> _Assignment_
If a line in the records below contains the word "reads", copy it out.

(Records excerpted from a collection)

-- ==== Sys2Proof/Certificates/Slice0/Obligations.lean ====
section
/-! DEFINITION. The statements about the module that the provers are asked to prove. A `next state` below is the state
that `exec` answers; hypotheses name the state before the command and its operands alone. -/

open Sys2Proof Sys2Proof.Machine Sys2Proof.Machine.Reg

/-- With a command at the front of the queue, a step is that command's exec on the state with the rest of the queue. With an empty queue the module idles, which is the model's
choice (notes/assumptions/1.md). No word spells a command, so withFetchWord changes nothing. -/
def Obligations.StepRunsFrontCommand : Prop :=
  (∀ (c : Instr) (rest : List Instr) (s : State), s.pending = c :: rest → step s = exec c { s with pending := rest }) ∧
  (∀ s : State, s.pending = [] → step s = .next s) ∧
  (∀ (s : State) (nbits w : Nat), decodeTableWord nbits w = none ∧ s.withFetchWord nbits w = s)

/-- Every command in every state answers a next state: none ends in a fault or a refusal. It leaves the queue of waiting commands alone, and the clock of the state does not run backwards. -/
def Obligations.EveryCommandCompletes : Prop :=
  ∀ (c : Instr) (s : State), Does c s (fun s' => s'.pending = s.pending ∧ s.now ≤ s'.now)

/-- From every state in which the enables are deasserted outside the emitting states, a step leads to such a state, whatever the command. -/
def Obligations.LightSafeKept : Prop := ∀ s s' : State, LightSafe s → step s = .next s' → LightSafe s'

/-- From every state whose register file and module DRAM list rising keys and no entry equal to what an unlisted key reads as, a step leads to such a state. Equal contents are thus equal data in
every run. What an unlisted byte of DRAM reads as is the model's choice (notes/assumptions/5.md). -/
def Obligations.FormsKept : Prop :=
  ∀ s s' : State, Canon coldReg s.regs → Mem.wf s.dram → step s = .next s' → Canon coldReg s'.regs ∧ Mem.wf s'.dram

/-- State.reset is the module without input power: Off, nothing waiting, every register at its cold value, no light, the ERR pair off, empty mailboxes, no fault recorded. Both invariants hold of it. Where the spec gives no
reset value the model's is named in the assumption log. -/
def Obligations.ResetState : Prop :=
  State.reset.house.mode = .off ∧ State.reset.pending = [] ∧ (∀ off, State.reset.reg off = (coldReg off).toNat) ∧
  State.reset.house.lightOut = false ∧ State.reset.house.errPin = .off ∧ State.reset.keeper.hist = [] ∧
  (∀ n, State.reset.mbox n = Mbox.empty) ∧ (∀ n, State.reset.holder n = none) ∧
  LightSafe State.reset ∧ Canon coldReg State.reset.regs ∧ Mem.wf State.reset.dram

/-- For each command of the table Instr.quietFrame, in a state that keeps the light rule: every part of the state that the table does not name for it is as the passing of time leaves it, and every register
outside the named blocks of MW0 is unchanged. Among those not named are module DRAM for all but the SURFACE commands and MW2, the emission array, and every flag of another block. -/
def Obligations.QuietFrames : Prop :=
  ∀ (c : Instr) (s : State) (ps : List Part) (bs : List Nat), c.quietFrame = some (ps, bs) → LightSafe s → Framed c s ps bs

> _Solution_
/-- From every state whose register file and module DRAM list rising keys and no entry equal to what an unlisted key reads as, a step leads to such a state. Equal contents are thus equal data in
every run. What an unlisted byte of DRAM reads as is the model's choice (notes/assumptions/5.md). -/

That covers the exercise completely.